------ RECORDS FOR THIS TASK

-- ==== Sys2Proof/Laws/State.lean ====
section
/-!
SUPPORT. One lemma for each field and each modifier of the state, true by unfolding, so that no later proof unfolds a
record update.
-/

namespace Sys2Proof.Machine

variable (s : State)

@[simp] theorem State.onTp_tp (f : TrunkPort → TrunkPort) : (s.onTp f).tp = f s.tp := rfl
@[simp] theorem State.onTp_stn (f : TrunkPort → TrunkPort) : (s.onTp f).stn = s.stn := rfl
@[simp] theorem State.onTp_now (f : TrunkPort → TrunkPort) : (s.onTp f).now = s.now := rfl
@[simp] theorem State.onTp_is (f : TrunkPort → TrunkPort) : (s.onTp f).is = s.is := rfl
@[simp] theorem State.onTp_lu (f : TrunkPort → TrunkPort) : (s.onTp f).lu = s.lu := rfl
@[simp] theorem State.onTp_bu (f : TrunkPort → TrunkPort) : (s.onTp f).bu = s.bu := rfl
@[simp] theorem State.onTp_ju (f : TrunkPort → TrunkPort) : (s.onTp f).ju = s.ju := rfl
@[simp] theorem State.onTp_lrc (f : TrunkPort → TrunkPort) : (s.onTp f).lrc = s.lrc := rfl
@[simp] theorem State.onTp_fu (f : TrunkPort → TrunkPort) : (s.onTp f).fu = s.fu := rfl
@[simp] theorem State.onTp_gu (f : TrunkPort → TrunkPort) : (s.onTp f).gu = s.gu := rfl
@[simp] theorem State.onTp_nlc (f : TrunkPort → TrunkPort) : (s.onTp f).nlc = s.nlc := rfl
@[simp] theorem State.onTp_sc (f : TrunkPort → TrunkPort) : (s.onTp f).sc = s.sc := rfl
@[simp] theorem State.onTp_deferred (f : TrunkPort → TrunkPort) : (s.onTp f).deferred = s.deferred := rfl
@[simp] theorem State.onTp_out (f : TrunkPort → TrunkPort) : (s.onTp f).out = s.out := rfl
@[simp] theorem State.onTp_freeIdx (f : TrunkPort → TrunkPort) : (s.onTp f).freeIdx = s.freeIdx := rfl
@[simp] theorem State.onTp_pending (f : TrunkPort → TrunkPort) : (s.onTp f).pending = s.pending := rfl

@[simp] theorem State.onIs_is (f : ItemStore → ItemStore) : (s.onIs f).is = f s.is := rfl
@[simp] theorem State.onIs_stn (f : ItemStore → ItemStore) : (s.onIs f).stn = s.stn := rfl
@[simp] theorem State.onIs_now (f : ItemStore → ItemStore) : (s.onIs f).now = s.now := rfl
@[simp] theorem State.onIs_tp (f : ItemStore → ItemStore) : (s.onIs f).tp = s.tp := rfl
@[simp] theorem State.onIs_lu (f : ItemStore → ItemStore) : (s.onIs f).lu = s.lu := rfl
@[simp] theorem State.onIs_bu (f : ItemStore → ItemStore) : (s.onIs f).bu = s.bu := rfl
@[simp] theorem State.onIs_ju (f : ItemStore → ItemStore) : (s.onIs f).ju = s.ju := rfl
@[simp] theorem State.onIs_lrc (f : ItemStore → ItemStore) : (s.onIs f).lrc = s.lrc := rfl
@[simp] theorem State.onIs_fu (f : ItemStore → ItemStore) : (s.onIs f).fu = s.fu := rfl
@[simp] theorem State.onIs_gu (f : ItemStore → ItemStore) : (s.onIs f).gu = s.gu := rfl
@[simp] theorem State.onIs_nlc (f : ItemStore → ItemStore) : (s.onIs f).nlc = s.nlc := rfl
@[simp] theorem State.onIs_sc (f : ItemStore → ItemStore) : (s.onIs f).sc = s.sc := rfl
@[simp] theorem State.onIs_deferred (f : ItemStore → ItemStore) : (s.onIs f).deferred = s.deferred := rfl
@[simp] theorem State.onIs_out (f : ItemStore → ItemStore) : (s.onIs f).out = s.out := rfl
@[simp] theorem State.onIs_freeIdx (f : ItemStore → ItemStore) : (s.onIs f).freeIdx = s.freeIdx := rfl
@[simp] theorem State.onIs_pending (f : ItemStore → ItemStore) : (s.onIs f).pending = s.pending := rfl

@[simp] theorem State.onLu_lu (f : LookupUnit → LookupUnit) : (s.onLu f).lu = f s.lu := rfl
@[simp] theorem State.onLu_stn (f : LookupUnit → LookupUnit) : (s.onLu f).stn = s.stn := rfl
@[simp] theorem State.onLu_now (f : LookupUnit → LookupUnit) : (s.onLu f).now = s.now := rfl
@[simp] theorem State.onLu_tp (f : LookupUnit → LookupUnit) : (s.onLu f).tp = s.tp := rfl
@[simp] theorem State.onLu_is (f : LookupUnit → LookupUnit) : (s.onLu f).is = s.is := rfl
@[simp] theorem State.onLu_bu (f : LookupUnit → LookupUnit) : (s.onLu f).bu = s.bu := rfl
@[simp] theorem State.onLu_ju (f : LookupUnit → LookupUnit) : (s.onLu f).ju = s.ju := rfl
@[simp] theorem State.onLu_lrc (f : LookupUnit → LookupUnit) : (s.onLu f).lrc = s.lrc := rfl
@[simp] theorem State.onLu_fu (f : LookupUnit → LookupUnit) : (s.onLu f).fu = s.fu := rfl
@[simp] theorem State.onLu_gu (f : LookupUnit → LookupUnit) : (s.onLu f).gu = s.gu := rfl
@[simp] theorem State.onLu_nlc (f : LookupUnit → LookupUnit) : (s.onLu f).nlc = s.nlc := rfl
@[simp] theorem State.onLu_sc (f : LookupUnit → LookupUnit) : (s.onLu f).sc = s.sc := rfl
@[simp] theorem State.onLu_deferred (f : LookupUnit → LookupUnit) : (s.onLu f).deferred = s.deferred := rfl
@[simp] theorem State.onLu_out (f : LookupUnit → LookupUnit) : (s.onLu f).out = s.out := rfl
@[simp] theorem State.onLu_freeIdx (f : LookupUnit → LookupUnit) : (s.onLu f).freeIdx = s.freeIdx := rfl
@[simp] theorem State.onLu_pending (f : LookupUnit → LookupUnit) : (s.onLu f).pending = s.pending := rfl

@[simp] theorem State.onBu_bu (f : BasketUnit → BasketUnit) : (s.onBu f).bu = f s.bu := rfl
@[simp] theorem State.onBu_stn (f : BasketUnit → BasketUnit) : (s.onBu f).stn = s.stn := rfl
@[simp] theorem State.onBu_now (f : BasketUnit → BasketUnit) : (s.onBu f).now = s.now := rfl
@[simp] theorem State.onBu_tp (f : BasketUnit → BasketUnit) : (s.onBu f).tp = s.tp := rfl
@[simp] theorem State.onBu_is (f : BasketUnit → BasketUnit) : (s.onBu f).is = s.is := rfl
@[simp] theorem State.onBu_lu (f : BasketUnit → BasketUnit) : (s.onBu f).lu = s.lu := rfl
@[simp] theorem State.onBu_ju (f : BasketUnit → BasketUnit) : (s.onBu f).ju = s.ju := rfl
@[simp] theorem State.onBu_lrc (f : BasketUnit → BasketUnit) : (s.onBu f).lrc = s.lrc := rfl
@[simp] theorem State.onBu_fu (f : BasketUnit → BasketUnit) : (s.onBu f).fu = s.fu := rfl
@[simp] theorem State.onBu_gu (f : BasketUnit → BasketUnit) : (s.onBu f).gu = s.gu := rfl
@[simp] theorem State.onBu_nlc (f : BasketUnit → BasketUnit) : (s.onBu f).nlc = s.nlc := rfl
@[simp] theorem State.onBu_sc (f : BasketUnit → BasketUnit) : (s.onBu f).sc = s.sc := rfl
@[simp] theorem State.onBu_deferred (f : BasketUnit → BasketUnit) : (s.onBu f).deferred = s.deferred := rfl
@[simp] theorem State.onBu_out (f : BasketUnit → BasketUnit) : (s.onBu f).out = s.out := rfl
@[simp] theorem State.onBu_freeIdx (f : BasketUnit → BasketUnit) : (s.onBu f).freeIdx = s.freeIdx := rfl
@[simp] theorem State.onBu_pending (f : BasketUnit → BasketUnit) : (s.onBu f).pending = s.pending := rfl

@[simp] theorem State.onJu_ju (f : JournalUnit → JournalUnit) : (s.onJu f).ju = f s.ju := rfl
@[simp] theorem State.onJu_stn (f : JournalUnit → JournalUnit) : (s.onJu f).stn = s.stn := rfl
@[simp] theorem State.onJu_now (f : JournalUnit → JournalUnit) : (s.onJu f).now = s.now := rfl
@[simp] theorem State.onJu_tp (f : JournalUnit → JournalUnit) : (s.onJu f).tp = s.tp := rfl
@[simp] theorem State.onJu_is (f : JournalUnit → JournalUnit) : (s.onJu f).is = s.is := rfl
@[simp] theorem State.onJu_lu (f : JournalUnit → JournalUnit) : (s.onJu f).lu = s.lu := rfl
@[simp] theorem State.onJu_bu (f : JournalUnit → JournalUnit) : (s.onJu f).bu = s.bu := rfl
@[simp] theorem State.onJu_lrc (f : JournalUnit → JournalUnit) : (s.onJu f).lrc = s.lrc := rfl
@[simp] theorem State.onJu_fu (f : JournalUnit → JournalUnit) : (s.onJu f).fu = s.fu := rfl
@[simp] theorem State.onJu_gu (f : JournalUnit → JournalUnit) : (s.onJu f).gu = s.gu := rfl
@[simp] theorem State.onJu_nlc (f : JournalUnit → JournalUnit) : (s.onJu f).nlc = s.nlc := rfl
@[simp] theorem State.onJu_sc (f : JournalUnit → JournalUnit) : (s.onJu f).sc = s.sc := rfl
@[simp] theorem State.onJu_deferred (f : JournalUnit → JournalUnit) : (s.onJu f).deferred = s.deferred := rfl
@[simp] theorem State.onJu_out (f : JournalUnit → JournalUnit) : (s.onJu f).out = s.out := rfl
@[simp] theorem State.onJu_freeIdx (f : JournalUnit → JournalUnit) : (s.onJu f).freeIdx = s.freeIdx := rfl
@[simp] theorem State.onJu_pending (f : JournalUnit → JournalUnit) : (s.onJu f).pending = s.pending := rfl

@[simp] theorem State.onLrc_lrc (f : LabelRadio → LabelRadio) : (s.onLrc f).lrc = f s.lrc := rfl
@[simp] theorem State.onLrc_stn (f : LabelRadio → LabelRadio) : (s.onLrc f).stn = s.stn := rfl
@[simp] theorem State.onLrc_now (f : LabelRadio → LabelRadio) : (s.onLrc f).now = s.now := rfl
@[simp] theorem State.onLrc_tp (f : LabelRadio → LabelRadio) : (s.onLrc f).tp = s.tp := rfl
@[simp] theorem State.onLrc_is (f : LabelRadio → LabelRadio) : (s.onLrc f).is = s.is := rfl
@[simp] theorem State.onLrc_lu (f : LabelRadio → LabelRadio) : (s.onLrc f).lu = s.lu := rfl
@[simp] theorem State.onLrc_bu (f : LabelRadio → LabelRadio) : (s.onLrc f).bu = s.bu := rfl
@[simp] theorem State.onLrc_ju (f : LabelRadio → LabelRadio) : (s.onLrc f).ju = s.ju := rfl
@[simp] theorem State.onLrc_fu (f : LabelRadio → LabelRadio) : (s.onLrc f).fu = s.fu := rfl
@[simp] theorem State.onLrc_gu (f : LabelRadio → LabelRadio) : (s.onLrc f).gu = s.gu := rfl
@[simp] theorem State.onLrc_nlc (f : LabelRadio → LabelRadio) : (s.onLrc f).nlc = s.nlc := rfl
@[simp] theorem State.onLrc_sc (f : LabelRadio → LabelRadio) : (s.onLrc f).sc = s.sc := rfl
@[simp] theorem State.onLrc_deferred (f : LabelRadio → LabelRadio) : (s.onLrc f).deferred = s.deferred := rfl
@[simp] theorem State.onLrc_out (f : LabelRadio → LabelRadio) : (s.onLrc f).out = s.out := rfl
@[simp] theorem State.onLrc_freeIdx (f : LabelRadio → LabelRadio) : (s.onLrc f).freeIdx = s.freeIdx := rfl
@[simp] theorem State.onLrc_pending (f : LabelRadio → LabelRadio) : (s.onLrc f).pending = s.pending := rfl

@[simp] theorem State.onFu_fu (f : Forwarding → Forwarding) : (s.onFu f).fu = f s.fu := rfl
@[simp] theorem State.onFu_stn (f : Forwarding → Forwarding) : (s.onFu f).stn = s.stn := rfl
@[simp] theorem State.onFu_now (f : Forwarding → Forwarding) : (s.onFu f).now = s.now := rfl
@[simp] theorem State.onFu_tp (f : Forwarding → Forwarding) : (s.onFu f).tp = s.tp := rfl
@[simp] theorem State.onFu_is (f : Forwarding → Forwarding) : (s.onFu f).is = s.is := rfl
@[simp] theorem State.onFu_lu (f : Forwarding → Forwarding) : (s.onFu f).lu = s.lu := rfl
@[simp] theorem State.onFu_bu (f : Forwarding → Forwarding) : (s.onFu f).bu = s.bu := rfl
@[simp] theorem State.onFu_ju (f : Forwarding → Forwarding) : (s.onFu f).ju = s.ju := rfl
@[simp] theorem State.onFu_lrc (f : Forwarding → Forwarding) : (s.onFu f).lrc = s.lrc := rfl
@[simp] theorem State.onFu_gu (f : Forwarding → Forwarding) : (s.onFu f).gu = s.gu := rfl
@[simp] theorem State.onFu_nlc (f : Forwarding → Forwarding) : (s.onFu f).nlc = s.nlc := rfl
@[simp] theorem State.onFu_sc (f : Forwarding → Forwarding) : (s.onFu f).sc = s.sc := rfl
@[simp] theorem State.onFu_deferred (f : Forwarding → Forwarding) : (s.onFu f).deferred = s.deferred := rfl
@[simp] theorem State.onFu_out (f : Forwarding → Forwarding) : (s.onFu f).out = s.out := rfl
@[simp] theorem State.onFu_freeIdx (f : Forwarding → Forwarding) : (s.onFu f).freeIdx = s.freeIdx := rfl
@[simp] theorem State.onFu_pending (f : Forwarding → Forwarding) : (s.onFu f).pending = s.pending := rfl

------------

**TASK REQUIREMENTS**
From the data above, return every line from the line that has "variable (s : State)" up to and including the line that has "(s.onTp f).out = s.out := rfl", exactly.

**RESPONSE AREA**
variable (s : State)

@[simp] theorem State.onTp_tp (f : TrunkPort → TrunkPort) : (s.onTp f).tp = f s.tp := rfl
@[simp] theorem State.onTp_stn (f : TrunkPort → TrunkPort) : (s.onTp f).stn = s.stn := rfl
@[simp] theorem State.onTp_now (f : TrunkPort → TrunkPort) : (s.onTp f).now = s.now := rfl
@[simp] theorem State.onTp_is (f : TrunkPort → TrunkPort) : (s.onTp f).is = s.is := rfl
@[simp] theorem State.onTp_lu (f : TrunkPort → TrunkPort) : (s.onTp f).lu = s.lu := rfl
@[simp] theorem State.onTp_bu (f : TrunkPort → TrunkPort) : (s.onTp f).bu = s.bu := rfl
@[simp] theorem State.onTp_ju (f : TrunkPort → TrunkPort) : (s.onTp f).ju = s.ju := rfl
@[simp] theorem State.onTp_lrc (f : TrunkPort → TrunkPort) : (s.onTp f).lrc = s.lrc := rfl
@[simp] theorem State.onTp_fu (f : TrunkPort → TrunkPort) : (s.onTp f).fu = s.fu := rfl
@[simp] theorem State.onTp_gu (f : TrunkPort → TrunkPort) : (s.onTp f).gu = s.gu := rfl
@[simp] theorem State.onTp_nlc (f : TrunkPort → TrunkPort) : (s.onTp f).nlc = s.nlc := rfl
@[simp] theorem State.onTp_sc (f : TrunkPort → TrunkPort) : (s.onTp f).sc = s.sc := rfl
@[simp] theorem State.onTp_deferred (f : TrunkPort → TrunkPort) : (s.onTp f).deferred = s.deferred := rfl
@[simp] theorem State.onTp_out (f : TrunkPort → TrunkPort) : (s.onTp f).out = s.out := rfl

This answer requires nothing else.